CRI needs to increased to 1.5mcg/kg/min ??
What would the ml/hr be at the increased dose? For some reason I am struggling with recalculating.
Thank you

Sarah Harris's picture

Hi Ashleigh. If I'm understanding your question correctly, you want to increase your CRI from 0.05mcg/kg/min to 1.5mcg/kg/min. This is a 30x increase and quite a big jump. It would make the mL/hr at the increased dose 60mL/hr. I calculated that rate by taking your initial rate of 2mL/hr x 30= which equals 60mL/hr. Such a dilute concentration will lead to a large volume delivered when you get to the higher doses of your therapeutic range. This is fine for a hypothetical scenario, but could be challenging if it was a real life situation. This would be a situation where I would likely request that the original CRI be reformulated to be more concentrated in order to avoid that high fluid rate. Thanks for the great question!

Cecelia Moser's picture

First, this article is a bit hard to concentrate and work though.

Secondly, where does the L go at the end of the first problem? You should end up with 2 units mL/L. Where does the L go? Is there something that I'm missing?

Ignacio Grossi's picture

If we're preparing a bag for CRI that's not going to be titratable, do we not need to remove the amount of fluid we'll be replacing with the drug?

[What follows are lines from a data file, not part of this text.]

/-- The line record in UP (R8, R9); the notice of LINE_DOWN leaves it alone. -/
theorem enterUp_line (s : State) :
    s.enterUp.ring.line = { s.ring.line with state := .up, invertedMarks := 0, lastActivity := s.now } :=
  (noticeFor_noticed _ _ _).line

/-- LINE_DOWN is cleared in UP (R9). -/
theorem enterUp_inactive (s : State) :
    ∀ e ∈ s.enterUp.alarms.list, e.code = .lineDown → e.subject = 255 → e.active = false :=
  clear_inactive _ .lineDown 255

/-- Entering DOWN touches the ring and the alarms alone. -/
theorem enterDown_same (s : State) : s.enterDown = { s with ring := s.enterDown.ring, alarms := s.enterDown.alarms } := rfl

/-- The ring port as the fall to DOWN leaves it (R9). -/
def RingPort.fallen (r : RingPort) : RingPort :=
  { r with
    line := { r.line with state := .down, markRun := 0, goodFrames := 0, invertedMarks := 0, lastMark := none }
    reception := .waiting
    counters := r.counters.newLine }

/-- After the fall only the notice of LINE_DOWN touches the ring port (R9, R174). -/
theorem enterDown_ring (s : State) : RingNoticed s.ring.fallen s.enterDown.ring :=
  noticeFor_noticed { s with ring := s.ring.fallen } _ _

/-- LINE_DOWN is raised in DOWN (R9). -/
theorem enterDown_alarms (s : State) :
    s.enterDown.alarms = (raiseOn s.seq.clock (cfgNoticeMasked s.cfg .lineDown) .lineDown 255 s.alarms).1 := rfl

/-! ### Valid marks -/

theorem validMark_of_down {s : State} (h : s.ring.line.state = .down) : s.validMark = s.onLine (fun l => l.seekFrom s.now) := by
  simp only [State.validMark, h]

theorem validMark_of_up {s : State} (h : s.ring.line.state = .up) :
    s.validMark = s.onLine (fun l => { l with lastActivity := s.now }) := by
  simp only [State.validMark, h]

theorem validMark_of_seeking {s : State} (h : s.ring.line.state = .seeking) : s.validMark = s.markSeeking := by
  simp only [State.validMark, h]

/-- The first mark of a run (R6). -/
theorem markSeeking_of_first {s : State} (h : s.ring.line.lastMark = none) :
    s.markSeeking = s.onLine (fun l =>
      { l with markRun := 1, lastMark := some s.now, lastActivity := s.now, invertedMarks := 0 }) := by
  simp only [State.markSeeking, h]

/-- A mark that goes on with a run; the third takes the line UP (R6). -/
theorem markSeeking_of_next {s : State} {last : Nat} (h : s.ring.line.lastMark = some last)
    (hspacing : 2000 ≤ s.now - last ∧ s.now - last ≤ 8000) :
    s.markSeeking =
      let u := s.onLine (fun l =>
        { l with markRun := min 3 (l.markRun + 1), lastMark := some s.now, lastActivity := s.now, invertedMarks := 0 })
      if min 3 (s.ring.line.markRun + 1) = 3 then u.enterUp else u := by
  simp only [State.markSeeking, h, hspacing, and_self, if_true]
  rfl

/-- A mark out of time takes the line DOWN and at once back to SEEKING (R6). -/
theorem markSeeking_of_misplaced {s : State} {last : Nat} (h : s.ring.line.lastMark = some last)
    (hspacing : ¬ (2000 ≤ s.now - last ∧ s.now - last ≤ 8000)) :
    s.markSeeking = s.enterDown.onLine (fun l => l.seekFrom s.now) := by
  simp only [State.markSeeking, h, hspacing, if_false]

theorem symbol_of_collecting {s : State} {bytes : List Byte} {bad : Bool} (h : s.ring.reception = .collecting bytes bad) :
    s.symbol = { s with ring := { s.ring with reception := .collecting bytes true } } := by
  simp only [State.symbol, h, Reception.symbol]

theorem symbol_of_discarding {s : State} {last : Nat} (h : s.ring.reception = .discarding last) :
    s.symbol = { s with ring := { s.ring with reception := .discarding s.now } } := by
  simp only [State.symbol, h, Reception.symbol]

/-- While a frame is received a mark of either sense is a symbol of it, whatever its width (R11, R13). -/
theorem exec_mark_of_receiving (dt width : Nat) (s : State) (h : s.phase = .notInReset) (hr : s.ring.reception ≠ .waiting) :
    exec (.validMark dt width) s = .next (elapse dt s).symbol ∧
      exec (.invertedMark dt width) s = .next (elapse dt s).symbol := by
  simp only [exec, execValidMark, execInvertedMark, live_next _ _ _ h, elapse_ring]
  cases hx : s.ring.reception with
  | waiting => exact absurd hx hr
  | collecting bytes bad => exact ⟨rfl, rfl⟩
  | discarding last => exact ⟨rfl, rfl⟩

theorem exec_validMark_of_waiting (dt width : Nat) (s : State) (h : s.phase = .notInReset) (hr : s.ring.reception = .waiting) :
    exec (.validMark dt width) s = .next (if inSquelch width then (elapse dt s).validMark else elapse dt s) := by
  simp only [exec, execValidMark, live_next _ _ _ h, elapse_ring, hr]

/-- Settles O11: in a frame by `exec_mark_of_receiving`; while waiting by the window and then by the line state. -/
theorem validMarks : Obligations.ValidMarks := by
  refine ⟨fun dt width s hphase => ⟨fun bytes bad hr => ?_, fun last hr => ?_⟩, fun dt width s hphase hr => ⟨?_, ?_⟩⟩
  · rw [(exec_mark_of_receiving dt width s hphase (by simp [hr])).1, symbol_of_collecting (s := elapse dt s) hr]
    rfl
  · rw [(exec_mark_of_receiving dt width s hphase (by simp [hr])).1, symbol_of_discarding (s := elapse dt s) hr]
    rfl
  · intro hout
    rw [exec_validMark_of_waiting dt width s hphase hr, if_neg (fun hin => hout ((inSquelch_iff width).mp hin))]
  · intro hlow hhigh
    have hexec : exec (.validMark dt width) s = .next (elapse dt s).validMark := by
      rw [exec_validMark_of_waiting dt width s hphase hr, if_pos ((inSquelch_iff width).mpr ⟨hlow, hhigh⟩)]
    rw [hexec]
    have hseek (hs : s.ring.line.state = .seeking) : (elapse dt s).validMark = (elapse dt s).markSeeking :=
      validMark_of_seeking hs
    refine ⟨fun hs => ?_, fun hs => ?_, fun hs hlast => ?_, fun last hs hlast h2 h8 hfew => ?_, fun last hs hlast h2 h8 hthird => ?_,
      fun last hs hlast hmisplaced => ?_⟩
    · rw [validMark_of_down (s := elapse dt s) hs]
      rfl
    · rw [validMark_of_up (s := elapse dt s) hs]
      rfl
    · rw [hseek hs, markSeeking_of_first (s := elapse dt s) hlast]
      rfl
    · have hrun : min 3 (s.ring.line.markRun + 1) = s.ring.line.markRun + 1 := by omega
      have hne : ¬ s.ring.line.markRun + 1 = 3 := by omega
      rw [hseek hs, markSeeking_of_next (s := elapse dt s) hlast ⟨h2, h8⟩]
      simp only [elapse_ring, State.onLine, hrun, hne, if_false]
      rfl
    · have hrun : min 3 (s.ring.line.markRun + 1) = 3 := by omega
      rw [hseek hs, markSeeking_of_next (s := elapse dt s) hlast ⟨h2, h8⟩]
      simp only [elapse_ring, State.onLine, hrun, if_true]
      exact ⟨_, rfl, enterUp_same _, enterUp_line _, enterUp_inactive _⟩
    · rw [hseek hs, markSeeking_of_misplaced (s := elapse dt s) hlast hmisplaced]
      refine ⟨_, rfl, rfl, ?_, rfl⟩
      simp only [State.onLine, (enterDown_ring (elapse dt s)).line]
      rfl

Jessica Waters-Miller's picture

Hi Ignacio,

Thanks for the great question! The short answer is we should always remove the volume of fluid you will be replacing with a drug. There are, however, times when the amount you will add is so small it won't make a difference. You can always check with your doctor if you have any questions but the short answer is to remove what you will be adding.
Hope that helps! Jess

Nikki Seewagen's picture

This is a great breakdown! I am just curious about how on question 2 the answer is 4.53 ml. Would someone be able to elaborate a little bit? I keep on getting super close to that answer but not quite right. Should you start by converting the problem into 1ml = 1 mg/kg/day or should you go straight to 1.5 mg/kg/day. Medical math is no joke so thank you so much for these problems!

Brooke Poll's picture

Hi! This is what my math looked like!

5.5 kg x 1.5 mg/kg/day = 8.25 mg/day

8.25 mg/day / 24 hrs/day= 0.34 mg/hr

1000 mL/L / 15 mL/hr= 66.6 hr/L

66.6 hr/L x 0.34 mg/hr= 22.6 mg/L

22.6 mg/L / 5 mg/mL= 4.52 mL/L (It's 0.01mL off because of not rounding)

Hope that helped!

Jessica Waters-Miller's picture

Yes! What Brooke said is perfect!
Nikki, I hope that helped and I am sorry I did not get to answer sooner.

Jennifer  Witzel's picture

I watched a video on CRI calculations, and the RVT calculated he should add 100 mL of fentanyl to the IV fluids for the patient. Fentanyl is expensive and since it's unlikely the patient will need 100 hours of fentanyl, what are some strategies to decrease the amount of fentanyl used and still create the CRI?